Posted On: Oct 31, 2022
Apache Hudi 0.11.1 on Amazon EMR 6.8 includes support for Spark 3.3.0, adds Multi-Modal Index support and Data Skipping with Metadata Table that allows adding bloom filter and column stats indexes to tables which can significantly improve query performance, adds an Async Indexer service which allows users to create different kinds of indices (e.g., files, bloom filters, and column stats) in the metadata table without blocking ingestion, includes Spark SQL improvements adding support for update or delete records in Hudi tables using non-primary-key fields and Time travel query via timestamp as of syntax, includes Flink integration improvements with support for both Flink 1.13.x and 1.14.x and support for complex data types such as Map and Array etc.
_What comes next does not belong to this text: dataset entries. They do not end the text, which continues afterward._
-- ==== Sys2Proof/Certificates/Slice0/Obligations.lean ====
section
/-! DEFINITION. Obligations.lean: the statements about the part. -/

open Sys2Proof Sys2Proof.Machine

/-! ## The step -/

/-- A step takes the command at the front of the queue and has the command's effect on the state with the
queue's rest (log 3). -/
def Obligations.StepTakesFront : Prop :=
  ∀ (s : State) (c : Instr) (rest : List Instr),
    s.pending = c :: rest → step s = exec c { s with pending := rest }

/-- MODEL'S CHOICE (log 2; a configuration claim's lapse: log 34): with no command waiting, in READY a lease 20 ms past its expiry time expires,
the lowest slot first; else the patrol timer whose time has come expires; else, and outside READY, one
millisecond passes. -/
def Obligations.IdleStepPassesTime : Prop :=
  ∀ s : State, s.pending = [] →
    (s.isReady = false → step s = .next { s with now := s.now + 1 }) ∧
    (s.isReady = true → ∀ i : SlotNo,
      leaseOverdue s i = true → (∀ j, j < i → leaseOverdue s j = false) →
      step s = .next (releaseSlot s i .lapsed)) ∧
    (s.isReady = true → (∀ i, leaseOverdue s i = false) →
      (∀ expiry, s.patrolTimer = some expiry → expiry ≤ s.now →
        ∃ t, step s = .next t ∧ t.patrolDue = true ∧ t.now = s.now) ∧
      ((∀ expiry, s.patrolTimer = some expiry → s.now < expiry) →
        step s = .next { s with now := s.now + 1 }))

/-- No rule of the spec stops the part: every command, in every state, ends in a next state; and no command
touches the queue of the commands that wait. MODEL'S CHOICE in part: the queue (log 3), that a command whose
event cannot arise changes nothing (log 1), and that the functions are total (log 18). -/
def Obligations.EveryCommandCompletes : Prop :=
  ∀ (c : Instr) (s : State), ∃ t, exec c s = .next t ∧ t.pending = s.pending

/-! ## Power, RESET_N, PFW_N -/

/-- The state after reset is an entry to STARTING with cause POWER_ON (R150), with READY and every attention
output deasserted (R149, R180), and every invariant of the part holds in it. MODEL'S CHOICE: that the state
after reset is the first entry after power-on, with an empty queue (log 3), and the zero bytes of the staging
buffers (log 22). -/
def Obligations.ResetStateMeetsInvariants : Prop :=
  (EntersStarting State.reset State.reset .powerOn ∧ readyPin State.reset = false ∧
    (∀ p, attentionOutput State.reset p = false) ∧ State.reset.pending = []) ∧
  (MemoriesCanonical State.reset ∧ DirectoryOrdered State.reset ∧ PortLaw State.reset ∧
    EngineLaw State.reset ∧ LeaseLaw State.reset ∧ ClaimLaw State.reset ∧ WatchLaw State.reset ∧
    PoolLaw State.reset)

/-- POWER_ON, RESET_N_DEASSERT and RESTART_DRAIN_END enter STARTING with their causes (R149, R150, R160):
POWER_ON for the first entry after power is applied, PIN for a later release of RESET_N, RESTART at the
end of a drain. MODEL'S CHOICE: the zero bytes of the staging buffers there (log 22). -/
def Obligations.EntriesToStarting : Prop :=
  (∀ s : State, s.powered = false → s.resetAsserted = false → s.pfwAsserted = false →
    ∃ t, exec .powerOn s = .next t ∧ EntersStarting s t .powerOn ∧ t.powered = true) ∧
  (∀ s : State, s.powered = true → s.resetAsserted = true → s.pfwAsserted = false →
    ∃ t, exec .resetNDeassert s = .next t ∧ t.resetAsserted = false ∧
      EntersStarting s t (if s.coldStart then .powerOn else .pin)) ∧
  (∀ s : State, s.isReady = true → s.restarting.isSome = true → s.engine = .free →
    s.jobQueue = [] → s.pfwAsserted = false →
    ∃ t, exec .restartDrainEnd s = .next t ∧ EntersStarting s t .restart)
In addition, Hudi 0.11.1 includes bug fixes over Hudi 0.11.0 available in Amazon EMR release 6.7. For more details, refer to the OSS Hudi release docs.
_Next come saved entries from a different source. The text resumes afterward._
-- ==== Sys2Proof/Laws/State.lean ====
section
/-! SUPPORT. State.lean: for each update of the state, what it does to each field: one lemma a field, true
by rfl. -/

namespace Sys2Proof.Machine

/-! ## setPort -/

section setPort
variable (s : State) (p : Port) (u : PortUnit)

@[simp] theorem State.setPort_powered : (s.setPort p u).powered = s.powered := rfl
@[simp] theorem State.setPort_resetAsserted : (s.setPort p u).resetAsserted = s.resetAsserted := rfl
@[simp] theorem State.setPort_coldStart : (s.setPort p u).coldStart = s.coldStart := rfl
@[simp] theorem State.setPort_pfwAsserted : (s.setPort p u).pfwAsserted = s.pfwAsserted := rfl
@[simp] theorem State.setPort_maintEnAsserted : (s.setPort p u).maintEnAsserted = s.maintEnAsserted := rfl
@[simp] theorem State.setPort_device : (s.setPort p u).device = s.device := rfl
@[simp] theorem State.setPort_resetCause : (s.setPort p u).resetCause = s.resetCause := rfl
@[simp] theorem State.setPort_startup : (s.setPort p u).startup = s.startup := rfl
@[simp] theorem State.setPort_configState : (s.setPort p u).configState = s.configState := rfl
@[simp] theorem State.setPort_storedImage : (s.setPort p u).storedImage = s.storedImage := rfl
@[simp] theorem State.setPort_storedSequence : (s.setPort p u).storedSequence = s.storedSequence := rfl
@[simp] theorem State.setPort_effectiveSequence : (s.setPort p u).effectiveSequence = s.effectiveSequence := rfl
@[simp] theorem State.setPort_copyStateA : (s.setPort p u).copyStateA = s.copyStateA := rfl
@[simp] theorem State.setPort_copyStateB : (s.setPort p u).copyStateB = s.copyStateB := rfl
@[simp] theorem State.setPort_effective : (s.setPort p u).effective = s.effective := rfl
@[simp] theorem State.setPort_directory : (s.setPort p u).directory = s.directory := rfl
@[simp] theorem State.setPort_claims : (s.setPort p u).claims = s.claims := rfl
@[simp] theorem State.setPort_watches : (s.setPort p u).watches = s.watches := rfl
@[simp] theorem State.setPort_changeSets : (s.setPort p u).changeSets = s.changeSets := rfl
@[simp] theorem State.setPort_dispatchQueue : (s.setPort p u).dispatchQueue = s.dispatchQueue := rfl
@[simp] theorem State.setPort_restarting : (s.setPort p u).restarting = s.restarting := rfl
@[simp] theorem State.setPort_array : (s.setPort p u).array = s.array := rfl
@[simp] theorem State.setPort_operation : (s.setPort p u).operation = s.operation := rfl
@[simp] theorem State.setPort_engine : (s.setPort p u).engine = s.engine := rfl
@[simp] theorem State.setPort_running : (s.setPort p u).running = s.running := rfl
@[simp] theorem State.setPort_jobQueue : (s.setPort p u).jobQueue = s.jobQueue := rfl
@[simp] theorem State.setPort_erased : (s.setPort p u).erased = s.erased := rfl
@[simp] theorem State.setPort_inWrite : (s.setPort p u).inWrite = s.inWrite := rfl
@[simp] theorem State.setPort_live : (s.setPort p u).live = s.live := rfl
@[simp] theorem State.setPort_eraseList : (s.setPort p u).eraseList = s.eraseList := rfl
@[simp] theorem State.setPort_bad : (s.setPort p u).bad = s.bad := rfl
@[simp] theorem State.setPort_retirementList : (s.setPort p u).retirementList = s.retirementList := rfl
@[simp] theorem State.setPort_reservation : (s.setPort p u).reservation = s.reservation := rfl
@[simp] theorem State.setPort_sequenceCounter : (s.setPort p u).sequenceCounter = s.sequenceCounter := rfl
@[simp] theorem State.setPort_repairList : (s.setPort p u).repairList = s.repairList := rfl
@[simp] theorem State.setPort_patrolCursor : (s.setPort p u).patrolCursor = s.patrolCursor := rfl
@[simp] theorem State.setPort_patrolTimer : (s.setPort p u).patrolTimer = s.patrolTimer := rfl
@[simp] theorem State.setPort_patrolDue : (s.setPort p u).patrolDue = s.patrolDue := rfl
@[simp] theorem State.setPort_now : (s.setPort p u).now = s.now := rfl
@[simp] theorem State.setPort_freeIndex : (s.setPort p u).freeIndex = s.freeIndex := rfl
@[simp] theorem State.setPort_pending : (s.setPort p u).pending = s.pending := rfl

end setPort

/-! ## setSlot -/

section setSlot
variable (s : State) (i : SlotNo) (x : Slot)

@[simp] theorem State.setSlot_powered : (s.setSlot i x).powered = s.powered := rfl
@[simp] theorem State.setSlot_resetAsserted : (s.setSlot i x).resetAsserted = s.resetAsserted := rfl
@[simp] theorem State.setSlot_coldStart : (s.setSlot i x).coldStart = s.coldStart := rfl
@[simp] theorem State.setSlot_pfwAsserted : (s.setSlot i x).pfwAsserted = s.pfwAsserted := rfl
@[simp] theorem State.setSlot_maintEnAsserted : (s.setSlot i x).maintEnAsserted = s.maintEnAsserted := rfl
@[simp] theorem State.setSlot_device : (s.setSlot i x).device = s.device := rfl
@[simp] theorem State.setSlot_resetCause : (s.setSlot i x).resetCause = s.resetCause := rfl
@[simp] theorem State.setSlot_startup : (s.setSlot i x).startup = s.startup := rfl
@[simp] theorem State.setSlot_configState : (s.setSlot i x).configState = s.configState := rfl
@[simp] theorem State.setSlot_storedImage : (s.setSlot i x).storedImage = s.storedImage := rfl
@[simp] theorem State.setSlot_storedSequence : (s.setSlot i x).storedSequence = s.storedSequence := rfl
@[simp] theorem State.setSlot_effectiveSequence : (s.setSlot i x).effectiveSequence = s.effectiveSequence := rfl
@[simp] theorem State.setSlot_copyStateA : (s.setSlot i x).copyStateA = s.copyStateA := rfl
@[simp] theorem State.setSlot_copyStateB : (s.setSlot i x).copyStateB = s.copyStateB := rfl
@[simp] theorem State.setSlot_effective : (s.setSlot i x).effective = s.effective := rfl
@[simp] theorem State.setSlot_directory : (s.setSlot i x).directory = s.directory := rfl
@[simp] theorem State.setSlot_watches : (s.setSlot i x).watches = s.watches := rfl
@[simp] theorem State.setSlot_changeSets : (s.setSlot i x).changeSets = s.changeSets := rfl
@[simp] theorem State.setSlot_ports : (s.setSlot i x).ports = s.ports := rfl
@[simp] theorem State.setSlot_dispatchQueue : (s.setSlot i x).dispatchQueue = s.dispatchQueue := rfl
@[simp] theorem State.setSlot_restarting : (s.setSlot i x).restarting = s.restarting := rfl
@[simp] theorem State.setSlot_array : (s.setSlot i x).array = s.array := rfl
@[simp] theorem State.setSlot_operation : (s.setSlot i x).operation = s.operation := rfl
@[simp] theorem State.setSlot_engine : (s.setSlot i x).engine = s.engine := rfl
@[simp] theorem State.setSlot_running : (s.setSlot i x).running = s.running := rfl
@[simp] theorem State.setSlot_jobQueue : (s.setSlot i x).jobQueue = s.jobQueue := rfl
@[simp] theorem State.setSlot_erased : (s.setSlot i x).erased = s.erased := rfl
@[simp] theorem State.setSlot_inWrite : (s.setSlot i x).inWrite = s.inWrite := rfl
@[simp] theorem State.setSlot_live : (s.setSlot i x).live = s.live := rfl
@[simp] theorem State.setSlot_eraseList : (s.setSlot i x).eraseList = s.eraseList := rfl
@[simp] theorem State.setSlot_bad : (s.setSlot i x).bad = s.bad := rfl
@[simp] theorem State.setSlot_retirementList : (s.setSlot i x).retirementList = s.retirementList := rfl
@[simp] theorem State.setSlot_reservation : (s.setSlot i x).reservation = s.reservation := rfl
@[simp] theorem State.setSlot_sequenceCounter : (s.setSlot i x).sequenceCounter = s.sequenceCounter := rfl
@[simp] theorem State.setSlot_repairList : (s.setSlot i x).repairList = s.repairList := rfl
@[simp] theorem State.setSlot_patrolCursor : (s.setSlot i x).patrolCursor = s.patrolCursor := rfl
@[simp] theorem State.setSlot_patrolTimer : (s.setSlot i x).patrolTimer = s.patrolTimer := rfl
@[simp] theorem State.setSlot_patrolDue : (s.setSlot i x).patrolDue = s.patrolDue := rfl
@[simp] theorem State.setSlot_now : (s.setSlot i x).now = s.now := rfl
@[simp] theorem State.setSlot_freeIndex : (s.setSlot i x).freeIndex = s.freeIndex := rfl
@[simp] theorem State.setSlot_pending : (s.setSlot i x).pending = s.pending := rfl

end setSlot

/-! ## setChanges -/

section setChanges
variable (s : State) (p : Port) (c : ChangeSet)

@[simp] theorem State.setChanges_powered : (s.setChanges p c).powered = s.powered := rfl
@[simp] theorem State.setChanges_resetAsserted : (s.setChanges p c).resetAsserted = s.resetAsserted := rfl
@[simp] theorem State.setChanges_coldStart : (s.setChanges p c).coldStart = s.coldStart := rfl
@[simp] theorem State.setChanges_pfwAsserted : (s.setChanges p c).pfwAsserted = s.pfwAsserted := rfl
@[simp] theorem State.setChanges_maintEnAsserted : (s.setChanges p c).maintEnAsserted = s.maintEnAsserted := rfl
@[simp] theorem State.setChanges_device : (s.setChanges p c).device = s.device := rfl
@[simp] theorem State.setChanges_resetCause : (s.setChanges p c).resetCause = s.resetCause := rfl
@[simp] theorem State.setChanges_startup : (s.setChanges p c).startup = s.startup := rfl
@[simp] theorem State.setChanges_configState : (s.setChanges p c).configState = s.configState := rfl
@[simp] theorem State.setChanges_storedImage : (s.setChanges p c).storedImage = s.storedImage := rfl
@[simp] theorem State.setChanges_storedSequence : (s.setChanges p c).storedSequence = s.storedSequence := rfl
@[simp] theorem State.setChanges_effectiveSequence : (s.setChanges p c).effectiveSequence = s.effectiveSequence := rfl
@[simp] theorem State.setChanges_copyStateA : (s.setChanges p c).copyStateA = s.copyStateA := rfl
@[simp] theorem State.setChanges_copyStateB : (s.setChanges p c).copyStateB = s.copyStateB := rfl
@[simp] theorem State.setChanges_effective : (s.setChanges p c).effective = s.effective := rfl
@[simp] theorem State.setChanges_directory : (s.setChanges p c).directory = s.directory := rfl
@[simp] theorem State.setChanges_claims : (s.setChanges p c).claims = s.claims := rfl
@[simp] theorem State.setChanges_watches : (s.setChanges p c).watches = s.watches := rfl
@[simp] theorem State.setChanges_ports : (s.setChanges p c).ports = s.ports := rfl
@[simp] theorem State.setChanges_dispatchQueue : (s.setChanges p c).dispatchQueue = s.dispatchQueue := rfl
@[simp] theorem State.setChanges_restarting : (s.setChanges p c).restarting = s.restarting := rfl
@[simp] theorem State.setChanges_array : (s.setChanges p c).array = s.array := rfl
@[simp] theorem State.setChanges_operation : (s.setChanges p c).operation = s.operation := rfl
@[simp] theorem State.setChanges_engine : (s.setChanges p c).engine = s.engine := rfl
@[simp] theorem State.setChanges_running : (s.setChanges p c).running = s.running := rfl
@[simp] theorem State.setChanges_jobQueue : (s.setChanges p c).jobQueue = s.jobQueue := rfl
@[simp] theorem State.setChanges_erased : (s.setChanges p c).erased = s.erased := rfl
@[simp] theorem State.setChanges_inWrite : (s.setChanges p c).inWrite = s.inWrite := rfl
@[simp] theorem State.setChanges_live : (s.setChanges p c).live = s.live := rfl
@[simp] theorem State.setChanges_eraseList : (s.setChanges p c).eraseList = s.eraseList := rfl
@[simp] theorem State.setChanges_bad : (s.setChanges p c).bad = s.bad := rfl
@[simp] theorem State.setChanges_retirementList : (s.setChanges p c).retirementList = s.retirementList := rfl
@[simp] theorem State.setChanges_reservation : (s.setChanges p c).reservation = s.reservation := rfl
@[simp] theorem State.setChanges_sequenceCounter : (s.setChanges p c).sequenceCounter = s.sequenceCounter := rfl
@[simp] theorem State.setChanges_repairList : (s.setChanges p c).repairList = s.repairList := rfl
@[simp] theorem State.setChanges_patrolCursor : (s.setChanges p c).patrolCursor = s.patrolCursor := rfl
@[simp] theorem State.setChanges_patrolTimer : (s.setChanges p c).patrolTimer = s.patrolTimer := rfl
@[simp] theorem State.setChanges_patrolDue : (s.setChanges p c).patrolDue = s.patrolDue := rfl
@[simp] theorem State.setChanges_now : (s.setChanges p c).now = s.now := rfl
@[simp] theorem State.setChanges_freeIndex : (s.setChanges p c).freeIndex = s.freeIndex := rfl
@[simp] theorem State.setChanges_pending : (s.setChanges p c).pending = s.pending := rfl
Apache Iceberg 0.14.0 on Amazon EMR 6.8 includes support for Spark 3.3.0, adds Merge-on-read support for MERGE and UPDATE statements, adds support to rewrite partitions using Z-order that allows to re-organize partitions to be efficient with query predicates on multiple columns and also to keep similar data together, includes several performance improvements for scan planning in Spark queries, add support for row group skipping using Parquet bloom filters, etc. For more details, refer to the OSS Iceberg release docs.